-- ==== Sys2Proof/Machine/EmTable.lean ====
section
/-!
DEFINITION. Insertion into and deletion from the exact-match index (R293 to R297).
-/

namespace Sys2Proof.Machine

/-! ### Keys (R293) -/

/-- Version field of a key. -/
def emVersion (ipv6 : Bool) : List Byte := beBytes 2 (if ipv6 then 6 else 4)
def vftKey (addr port : Nat) (ipv6 : Bool) : List Byte := beBytes 16 addr ++ beBytes 2 port ++ emVersion ipv6
def audKey (d : Dest) : List Byte := beBytes 16 d.dstAddr ++ beBytes 2 d.dstPort ++ beBytes 2 d.srcPort ++ emVersion d.ipv6
def decKey (r : RtpIn) : List Byte :=
  beBytes 16 r.srcAddr ++ beBytes 2 r.srcPort ++ beBytes 2 r.dstPort ++ beBytes 4 r.ssrc ++ emVersion r.ipv6

/-- Roles of tables (R293). -/
def roleVft : Nat := 1
def roleAud : Nat := 2
def roleDec : Nat := 3

/-! ### Insertion (R295, R296) -/

/-- Index contents. -/
abbrev EmIdx := Tbl (Option EmEnt)

def EmIdx.at (t : EmIdx) (i : Nat) : Option EmEnt := t.get none i

/-- Entries of a table (R317). -/
def EmIdx.occ (t : EmIdx) (n : Nat) : Nat := (t.filter fun e => match e.2 with | some x => x.tbl == n | none => false).length

/-- First free slot of a list. -/
def EmIdx.firstFree (t : EmIdx) (l : List Nat) : Option Nat := l.find? fun i => (t.at i).isNone

/-- Slots of the alternative bucket of the entry in slot `i`. -/
def State.emAlt (s : State) (e : EmEnt) (i : Nat) : List Nat :=
  let b := s.emBucket1 e.tbl e.key
  bucketSlots (if b = i / 4 then s.emBucket2 e.tbl e.key else b)

/-- Vacates slot `i` by at most `n` relocations to alternative buckets, none of them to a slot already on the path (R295). -/
def State.emVacate (s : State) : Nat → List Nat → EmIdx → Nat → Option EmIdx
  | 0, _, _, _ => none
  | n + 1, path, t, i =>
    match t.at i with
    | none => some t
    | some e =>
      match t.firstFree (s.emAlt e i) with
      | some j => some ((t.set none j (some e)).set none i none)
      | none =>
        ((s.emAlt e i).filter fun j => j != i && !path.contains j).findSome? fun j =>
          (s.emVacate n (i :: path) t j).map fun t' => (t'.set none j (some e)).set none i none

/-- Places an entry: a free slot of its buckets, else at most 3 relocations along the shortest path, else the stash (R295).
Where none of these has room the insertion fails, below 500,000 entries too (R14, R296). Assumption log 88, DESIGN CHOICE. -/
def State.emPlace (s : State) (e : EmEnt) : Option EmIdx :=
  let t : EmIdx := s.pkt.em
  let b := bucketSlots (s.emBucket1 e.tbl e.key) ++ bucketSlots (s.emBucket2 e.tbl e.key)
  match t.firstFree b with
  | some i => some (t.set none i (some e))
  | none =>
    match [1, 2, 3].findSome? fun n => b.findSome? fun i => (s.emVacate n [] t i).map fun t' => t'.set none i (some e) with
    | some t' => some t'
    | none => (t.firstFree stashSlots).map fun i => t.set none i (some e)

/-- Inserts a key that is not present; none is TABLE_FULL (R295, R296). Between 500,000 and 524,288 entries an insertion into the
AUDIENCE table may fail, which is left open. Assumption log 48, DESIGN CHOICE. -/
def State.emInsert (s : State) (n : Nat) (key : List Byte) (b : EmBody) : Option State :=
  match s.img.em[n]? with
  | none => none
  | some d =>
    let k := EmIdx.occ s.pkt.em n
    if d.cap ≤ k then none
    else
      let (v, s') := s.draw 1
      let open_ := d.role = roleAud ∧ 500000 ≤ k
      if open_ ∧ v = 1 then none
      else
        let s := if open_ then s' else s
        (s.emPlace { tbl := n, key := key, sig := s.emSig n key, body := b }).map fun t =>
          { s with pkt := { s.pkt with em := t } }

/-- A key of a table is present. -/
def State.emHas (s : State) (n : Nat) (key : List Byte) : Bool := (s.emFind n key).isSome

/-- Deletes a key of a table: its slot is cleared (R297). -/
def State.emDelete (s : State) (n : Nat) (key : List Byte) : State :=
  match s.emFind n key with
  | some i => { s with pkt := { s.pkt with em := s.pkt.em.set none i none } }
  | none => s

/-- STASH_MOVE: a stash slot goes back into a bucket that has room (R295, R297). -/
def execStashMove (slot : Nat) (s : State) : Res :=
  .next (
    let i := emStash + slot
    let t : EmIdx := s.pkt.em
    match t.at i with
    | none => s
    | some e =>
      if !s.stewardFree || s.stopped 6 then s
      else
        match t.firstFree (bucketSlots (s.emBucket1 e.tbl e.key) ++ bucketSlots (s.emBucket2 e.tbl e.key)) with
        | some j => { s with pkt := { s.pkt with em := (t.set none j (some e)).set none i none } }
        | none => s)

end Sys2Proof.Machine
end

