/-- R21, R36, R42, R69, R70, R87: what a DEV reset leaves when it interrupts no burn, no flash operation and, with the supplies, no ledger
write, for each of its causes: everything at its reset value, but for what the equation names. In RESET the cause that moved the device
there stands, and of causes of one AON cycle the first of power-on, RESET_N, PERST_N and RESTART. -/
def Obligations.DevResetLeaves : Prop :=
  ∀ (s : State) (n : Nat) (r : Rail), s.sec.burn = none → s.flashOp = none →
    let left (cause : Nat) (resetN perstN : Bool) : State :=
      { State.reset with
        glb := { s.glb with
          st := .reset, imgSlot := 0, restartPend := false
          cause := if s.glb.st ≠ .reset then cause else if s.glb.causeAt = s.time.aon then min s.glb.cause cause else s.glb.cause
          causeAt := if s.glb.st = .reset then s.glb.causeAt else s.time.aon }
        pins := { s.pins with xspiRst := false, resetN := resetN, perstN := perstN }
        therm := { s.therm with warn := [] }
        time := { aon := s.time.aon }
        flash := s.flash
        sec := { fuses := s.sec.fuses, sensed := s.sec.sensed, result := s.sec.result, tap := s.sec.tap, scan := s.sec.scan
                 dmReset := s.sec.dmReset }
        fab := { frozen := [(0xC5, true)] }
        led := s.led
        host := s.host
        outs := { s.outs with lastHost := none, lastStw := none, latch := [] }
        free := s.free
        pending := s.pending }
    (340 ≤ n → exec (.resetNAssert n) s = .next (left 1 false s.pins.perstN))
    ∧ (340 ≤ n → exec (.perstNAssert n) s = .next (left 2 s.pins.resetN false))
    ∧ (s.glb.restartPend = true →
        let t := left 3 s.pins.resetN s.pins.perstN
        exec .restartEnterReset s = .next { t with glb := { t.glb with restartHold := true } })
    ∧ (s.led.writing = none →
       let t := left 0 s.pins.resetN s.pins.perstN
       exec (.railBelowThreshold r) s = .next { t with
        glb := { t.glb with por := false, restartHold := false }
        pins := { t.pins with clkSys := true, thermtrip := if r = .vddAon then false else s.pins.thermtrip }
        sec := { fuses := s.sec.fuses } })

/-- R23, R37, R70, R81: RESET is left at the latest of the release of the power-on reset, RESET_N high and PERST_N high; COMPAT is sampled
then, and SMB_ADDR at the power-on release only, which also senses the fuses, the control fuses by majority. 1 ms after a RESTART has
moved the device into RESET it is free to leave, and LAST_RESET reads the cause that moved it there; the fuses are not sensed anew
(R81). -/
def Obligations.LeavingReset : Prop :=
  (∀ (s : State), s.glb.st = .reset → s.glb.restartHold = false →
       (∀ p e, s.glb.por = false → ∃ t, exec (.porRelease p e) s = .next t ∧ t.glb.smbAddr = p.smbAddr % 4
         ∧ t.glb.st = (if p.resetN && p.perstN then .load else .reset)
         ∧ (p.resetN = true → p.perstN = true → t.glb.compat = p.compat)
         ∧ t.sec.sensed.ownerSet = decide (2 ≤ s.sec.fuses.ownerOnes) ∧ t.sec.sensed.debugClosed = decide (2 ≤ s.sec.fuses.debugOnes)
         ∧ (e.serial = false → t.sec.sensed.serial = s.sec.fuses.serial) ∧ (e.owner = false → t.sec.sensed.owner = s.sec.fuses.owner))
       ∧ (∀ c, ∃ t, exec (.resetNRelease c) s = .next t ∧ t.glb.smbAddr = s.glb.smbAddr ∧ t.pins.resetN = true
         ∧ t.glb.st = (if s.glb.por && s.pins.perstN then .load else .reset)
         ∧ (s.glb.por = true → s.pins.perstN = true → t.glb.compat = c))
       ∧ (∀ c, ∃ t, exec (.perstNRelease c) s = .next t ∧ t.glb.smbAddr = s.glb.smbAddr ∧ t.pins.perstN = true
         ∧ t.glb.st = (if s.glb.por && s.pins.resetN then .load else .reset)
         ∧ (s.glb.por = true → s.pins.resetN = true → t.glb.compat = c))
       ∧ (∀ n t, exec (.resetNAssert n) s = .next t → t.glb.smbAddr = s.glb.smbAddr)
       ∧ (∀ n t, exec (.perstNAssert n) s = .next t → t.glb.smbAddr = s.glb.smbAddr))
  ∧ (∀ (s : State) (c : Bool), s.glb.st = .reset → s.glb.restartHold = true → s.glb.por = true → s.pins.resetN = true →
       s.pins.perstN = true →
       ∃ t, exec (.restartLeaveReset c) s = .next t ∧ t.glb.st = .load ∧ t.glb.lastReset = s.glb.cause ∧ t.glb.compat = c
         ∧ t.glb.restartHold = false ∧ t.cfg.phase = 1 ∧ t.mbx.fenic = c ∧ t.sec.sensed = s.sec.sensed ∧ t.pins.xspiRst = true)

/-- R29, R30, R34, R43, R44, R46, R408, R489: Losses of the reference clocks and of the link, the link's return, and configuration requests.
What a die sensor's report does beyond the temperature that it leaves: at 120 °C THERMTRIP_N is latched low and THERMAL_TRIP is raised,
with no other thermal action; at the thresholds the condition and its source's line are set, and the condition clears below them. A
warning's threshold has no place that the spec gives in the image: from 85 °C to 105 °C the report itself says (assumption log 30). -/
def Obligations.ClocksAndSensors : Prop :=
  (∀ (s : State) (n : Nat) (r : CfgReq),
       (s.glb.st = .run → 1000 < n →
         exec (.clkSysLoss n) s = .next ({ s with pins := { s.pins with clkSys := false } }.raise srcClkSys))
       ∧ (s.glb.st ≠ .reset → 1000 < n → exec (.ethRefclkLoss n) s = .next (((s.linkLost 0).linkLost 1).raise srcEthClk))
       ∧ (n ≤ 1000 → exec (.clkSysLoss n) s = .next s ∧ exec (.ethRefclkLoss n) s = .next s)
       ∧ (s.pcie.link = true → ∃ t, exec .pcieRefclkLoss s = .next t ∧ exec (.pcieLinkDown .linkDown) s = .next t
           ∧ exec (.pcieLinkDown .hotReset) s = .next t ∧ t.pcie = {} ∧ t.host = s.host)
       ∧ (s.pcie.link = true → ∃ t, exec (.pcieLinkDown .flr) s = .next t ∧ t.pcie = { link := true } ∧ t.flt = s.flt
           ∧ t.mbx.sqHead = 0 ∧ t.mbx.sqTail = 0 ∧ t.mbx.cqHead = 0 ∧ t.mbx.cqTail = 0 ∧ t.mbx.phase = true
           ∧ t.mbx.jobs.length = s.mbx.jobs.length ∧ (∀ a, 0x40000 ≤ a → a < 0x50000 → t.bar2.get 0 a = 0))
       ∧ (s.glb.st ≠ .reset → s.pins.perstN = true → s.stopped 8 = false →
           exec .pcieLinkUp s = .next { s with pcie := { s.pcie with link := true } })
       ∧ (s.pcie.link = true → s.stopped 8 = false → s.pcie.cfgReady = true →
           exec (.configurationRequest r) s = .next ({ s with pcie := { s.pcie with lastCpl := 1 } }.configure r))
       ∧ (s.pcie.link = true → s.stopped 8 = false → s.pcie.cfgReady = false →
           (exec (.configurationRequest r) s
               = .next ({ s with pcie := { s.pcie with cfgReady := true, lastCpl := 1 }, free := s.free + 1 }.configure r)
             ∨ exec (.configurationRequest r) s
               = .next { s with pcie := { s.pcie with lastCpl := 2 }, free := s.free + 1 })))
  ∧ (∀ (s : State) (ts : Nat) (tj : Int),
       let v := { s with therm := { s.therm with tj := s.therm.tj.set 0 ts tj } }
       (480 ≤ tj → s.pins.thermtrip = false → exec (.thermtrip ts tj) s
         = .next ({ v with pins := { v.pins with thermtrip := true } }.raise srcTrip))
       ∧ (480 ≤ tj → s.pins.thermtrip = true → exec (.thermtrip ts tj) s = .next v)
       ∧ (340 ≤ tj → s.cfg.loaded = true → s.glb.st ≠ .reset → exec (.thermalWarn ts tj) s
         = .next ({ v with therm := { v.therm with warn := s.therm.warn.set false ts true } }.setLine (srcWarn ts) true))
       ∧ (440 ≤ tj → s.glb.st ≠ .reset → exec (.thermalCrit ts tj) s
         = .next ({ v with therm := { v.therm with crit := s.therm.crit.set false ts true } }.setLine (srcCrit ts) true))
       ∧ (440 ≤ tj → s.glb.st = .reset → exec (.thermalCrit ts tj) s
         = .next { v with therm := { v.therm with crit := s.therm.crit.set false ts true } })
       ∧ (tj < 440 → ∃ t, exec (.thermalAlertClears ts tj) s = .next t ∧ t.therm.crit = s.therm.crit.set false ts false ∧ t.glb = s.glb)
       ∧ (tj < 340 → ∃ t, exec (.thermalAlertClears ts tj) s = .next t ∧ t.therm.tj = s.therm.tj.set 0 ts tj
           ∧ t.therm.warn = s.therm.warn.set false ts false ∧ t.therm.crit = s.therm.crit.set false ts false ∧ t.glb = s.glb))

_ _ _ _ _ _ _

- YOUR ASSIGNMENT
Your answer must consist only of the lines from the start of the records above through the line with "of a key. -/", each retyped exactly.

- WRITTEN RESPONSE
-- ==== Sys2Proof/Machine/EmTable.lean ====
section
/-!
DEFINITION. Insertion into and deletion from the exact-match index (R293 to R297).
-/

namespace Sys2Proof.Machine

/-! ### Keys (R293) -/

/-- Version field of a key. -/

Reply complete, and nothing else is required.